Although relatively obscure outside France, Eric Zemmour is a very well known and perhaps surprisingly popular figure, so much so that he has confirmed he will join the race to challenge Emmanuel Macron in the French presidential election next April. His candidature was an open secret, but that hasn’t stopped it appalling progressive opinion. Zemmour, of Algerian Jewish background, has been widely accused of being a racist, an Islamaphobe, a homophobe and even an antisemite, and has had more than his fair share of brushes with the law in relation to hate speech.

“Controversial” doesn’t really do this chap justice. Part journalist, part politician, part cultural critic, part what the French call a “public intellectual”, he has long subscribed to the “great replacement” theory. He believes that French national identity and western civilisation are in jeopardy, and that it is his job to save them. While he doesn’t stand a high chance of winning – though the possibility cannot be entirely dismissed – Zemmour’s very presence in the contest will make what is usually a rather divisive affair even more polarising.
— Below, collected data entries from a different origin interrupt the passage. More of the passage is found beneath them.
-- ==== Sys2Proof/Machine/Allocation.lean ====
section
/-! DEFINITION. The thrust allocation unit: the ALLOC swap and the allocation cycle (chapter 2). -/

namespace Sys2Proof.Machine

/-! ## Stages A and B (R25 to R28) -/

/-- The target clamp (R25). -/
def targetClamp (s : State) (t : AllocTable) : Int × Int :=
  if s.csu.allStop.isSome then (0, 0)
  else if makeupFault s then (clampSym s.csu.dStar t.cF, s.csu.tStar)
  else (s.csu.dStar, s.csu.tStar)

/-- Band k: the lowest of 0, 1 and 2 whose upper bound is at least n_att, and 3 when none is (R23). -/
def bandOf (t : AllocTable) (n : Nat) : Fin 4 :=
  if n ≤ t.bandUpper[0] then 0 else if n ≤ t.bandUpper[1] then 1 else if n ≤ t.bandUpper[2] then 2 else 3

/-- The rates of a cycle (R26). -/
structure Rates where
  ahead : Nat
  astern : Nat
  down : Nat
  deriving DecidableEq, Repr

def ratesOf (s : State) (t : AllocTable) : Rates :=
  let k := bandOf t s.cmu.nAtt
  { ahead := t.rAhead[k], astern := max t.deltaMin (t.rAstern[k] * s.cmu.headroom / 1000),
    down := if s.csu.allStop.isSome then t.rStop else t.rDown }

/-- The step of D_eff toward D_t, by the rows of R27. -/
def stepThrust (r : Rates) (d target : Int) : Int :=
  if target = d then d
  else if 0 < d ∧ target < d then max (max (d - r.down) target) 0
  else if d < 0 ∧ d < target then min (min (d + r.down) target) 0
  else if d < target then min (d + r.ahead) target
  else max (d - r.astern) target

/-- The step of T_eff toward T_t (R28). -/
def stepTurn (rate : Nat) (x target : Int) : Int :=
  if x < target then min (x + rate) target else if target < x then max (x - rate) target else x

/-! ## Stage C (R29, R30) -/

/-- A configured engine that counts in W_av. -/
def countsAvailable (s : State) (t : AllocTable) (i : Fin 6) : Bool :=
  t.engines[i].configured && s.piu.engines[i].avail == .available &&
    !(s.role == .lead && s.csu.join == .localMode && isX i)

/-- The sum of the weights of the engines that a test picks. -/
def weightSum (t : AllocTable) (p : Fin 6 → Bool) : Nat :=
  (((List.finRange 6).filter p).map fun i => t.engines[i].wt).sum

def wCfg (t : AllocTable) : Nat := weightSum t fun i => t.engines[i].configured
def wAv (s : State) (t : AllocTable) : Nat := weightSum t (countsAvailable s t)

/-- The share factor s. -/
def shareFactor (t : AllocTable) (cfg av : Nat) : Nat := min (1000 * cfg / av) t.sMax

/-- An engine that takes a share: it counts in W_av, and W_av is above 0. -/
def takesShare (s : State) (t : AllocTable) (i : Fin 6) : Bool :=
  countsAvailable s t i && decide (0 < wAv s t)

/-- The share e of an engine (R30); divisions truncate toward zero. -/
def shareOf (s : State) (t : AllocTable) (d turn : Int) (i : Fin 6) : Int :=
  if takesShare s t i then
    let factor : Int := shareFactor t (wCfg t) (wAv s t)
    clampSym (((t.engines[i].wt : Int) * d * factor).tdiv 1000000 + (t.engines[i].wr * turn).tdiv 1000) 1000
  else 0

/-! ## Stages D and E (R32 to R35) -/

/-- The wanted gear of a share, with the deadband b, in the order of R32: at b = 0 a share of 0 meets both the AHEAD and the
ASTERN case, and the first is taken (log entry 29). -/
def wantedGear (b : Nat) (e : Int) : Gear :=
  if absInt e < b then .neutral else if (b : Int) ≤ e then .ahead else .astern

/-- The rpm target in a gear (R33). -/
def rpmTarget (b : Nat) (x : EngineEntry) (g : Gear) (e : Int) : Nat :=
  match g with
  | .neutral => x.idle
  | .ahead => x.idle + (x.maxAhead - x.idle) * (absInt e - b) / (1000 - b)
  | .astern => x.idle + (x.maxAstern - x.idle) * (absInt e - b) / (1000 - b)

/-- The rpm a slot moves from: its own, raised to idle; idle when it is empty (R35). -/
def prevRpm (x : EngineEntry) (r : EngineRec) : Nat := if r.filled then max r.rpm x.idle else x.idle

/-- The cycle's write of one configured engine with its share (R32 to R35). -/
def cycleEngine (b : Nat) (x : EngineEntry) (e : Int) (now : Nat) (r : EngineRec) : EngineRec :=
  let g := gearMachine x r (wantedGear b e) now
  let target := match g.1 with
    | .neutral => x.idle
    | .ahead => underCap x r .ahead (rpmTarget b x .ahead e)
    | .astern => underCap x r .astern (rpmTarget b x .astern e)
  slotWritten r g (min target (prevRpm x r + x.slew))

/-- The write of one engine record in a full cycle: a retiring one NEUTRAL at the old idle (R24), a configured one by its
share, NEUTRAL at idle when it takes none (R31, R40). -/
def fullEngine (s : State) (t : AllocTable) (d turn : Int) (i : Fin 6) (r : EngineRec) : EngineRec :=
  match r.retiring with
  | some old => neutralWritten old s.now r
  | none =>
    if takesShare s t i then cycleEngine t.deadband t.engines[i] (shareOf s t d turn i) s.now r
    else if t.engines[i].configured then neutralWritten t.engines[i] s.now r
    else r

/-- An engine that the lead drives while the helper is JOINED. -/
def mappedSlot (t : AllocTable) (i : Fin 6) : Bool := decide (i.val < 4) && t.engines[i].source != .own

/-- The write of one engine record while the helper is JOINED (R41). -/
def joinedEngine (s : State) (t : AllocTable) (i : Fin 6) (r : EngineRec) : EngineRec :=
  match r.retiring with
  | some old => neutralWritten old s.now r
  | none =>
    if t.engines[i].configured && !mappedSlot t i then neutralWritten t.engines[i] s.now r else r

/-! ## Stage F (R37 to R39) -/

/-- The wanted angle of a group: RS and XS steer, RF flanks with its sign reversed while the boat backs. -/
def wantedAngle (x : RudderEntry) (i : Fin 3) (d turn : Int) : Int :=
  let k : Int := if i = rf ∧ d < 0 then -(x.gainAstern : Int) else x.gain
  clampSym ((k * turn).tdiv 1000) x.limit

/-- The write of one configured group, moved toward a wanted angle by at most its slew. -/
def cycleRudder (t : AllocTable) (wanted : Fin 3 → Int) (s : State) (i : Fin 3) : State :=
  if t.rudders[i].configured then
    writeAngle i (moveAngle (startAngle s.piu.rudders[i]) (wanted i) t.rudders[i].slew) s
  else s

/-- While the helper is JOINED a group mapped from XS is left, and every other moves toward 0 (R41). -/
def joinedRudder (t : AllocTable) (s : State) (i : Fin 3) : State :=
  if i = rs ∧ t.rudders[i].fromXs = true then s else cycleRudder t (fun _ => 0) s i

/-! ## The cycle (R20, R31, R40 to R42) -/

def anyConfigured (t : AllocTable) : Bool := (List.finRange 6).any fun i => t.engines[i].configured

/-- NO-PROPULSION follows W_av while an engine is configured, and is cleared while none is (R29, R31). -/
def noPropulsion (t : AllocTable) (s : State) : State :=
  syncAlarm .noPropulsion .none (anyConfigured t && wAv s t == 0) s

/-- Stages C to F and the slot writes. The spec does not order the NO-PROPULSION frame (R31) and the RUDDER-FAULT clears of the
rudder writes (R62) of one cycle, nor those clears among themselves: they go from RS over RF to XS, and NO-PROPULSION goes last (DESIGN
CHOICE, log entry 55). -/
def fullStages (t : AllocTable) (d turn : Int) (s : State) : State :=
  let s1 := s.onPiu fun p =>
    { p with engines := Vector.ofFn fun i => fullEngine s t d turn i p.engines[i] }
  let s2 := (List.finRange 3).foldl (cycleRudder t fun i => wantedAngle t.rudders[i] i d turn) s1
  noPropulsion t s2

/-- What a JOINED helper writes. The RUDDER-FAULT clears of its groups go in the same order (log entry 55). -/
def joinedStages (t : AllocTable) (s : State) : State :=
  let s1 := s.onPiu fun p => { p with engines := Vector.ofFn fun i => joinedEngine s t i p.engines[i] }
  (List.finRange 3).foldl (joinedRudder t) s1

/-- One cycle on the table in force; while ALLOC is unloaded it does nothing (R22). -/
def runCycle (s : State) : State :=
  match allocOf s with
  | none => s
  | some t =>
    let target := targetClamp s t
    let d := stepThrust (ratesOf s t) s.tau.dEff target.1
    let turn := stepTurn t.rTurn s.tau.tEff target.2
    let s1 := s.onTau fun u => { u with dEff := d, tEff := turn }
    if s.role = .helper ∧ isJoined s = true then joinedStages t s1 else fullStages t d turn s1

/-- The ALLOC swap at the start of a cycle: the CSU, the PIU and the TAU take the table (R1, R24, R46), a lead that has
lost its X slots leaves JOINED (R19), and the commit is answered (R194). The spec states no order for their frames: the CSU's
reports go first, then the PIU's alarms, then the lead's UNJOINED (DESIGN CHOICE, log entry 56). -/
def allocSwap (s : State) : State :=
  let old := allocOf s
  let s1 := s.onTau fun u => { u with alloc := activeAlloc s, swapWaiting := false }
  let s2 := piuSwap old (csuSwap old s1)
  let s3 :=
    if s2.role = .lead ∧ isJoined s2 = true ∧ anyXConfigured s2 = false then
      leaveJoined (reasonByte .noXSlot) (sendJoin (unjoinFrame .noXSlot) s2)
    else s2
  answerCommit .alloc s3

/-- ALLOCATION_CYCLE (R20). -/
def execAllocationCycle (s : State) : Host.Outcome State Fault Refusal :=
  .next (whenRunning s fun s => onExpiry s.tau.timer s fun s =>
    let s1 := s.onTau ({ · with timer := timerFor s Config.cycleTime })
    runCycle (if s1.tau.swapWaiting then allocSwap s1 else s1))

end Sys2Proof.Machine
end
His recent interview in The Spectator gave a flavour of what he will be bringing to the contest. In it, he declared that “immigration is war”, and that what he called “le wokeisme” is a trojan horse to deracinate France “by destroying our cultures, our history ... and allow a foreign culture, history and civilization to come and replace it”. There you go. Zemmour is really the ultimate culture-war candidate, and is running neck and neck with the now veteran leader of the far right, Marine Le Pen, with each hovering around the 15 per cent mark in polls for the first-round votes of French voters, as against about 25 per cent for the incumbent, President Macron.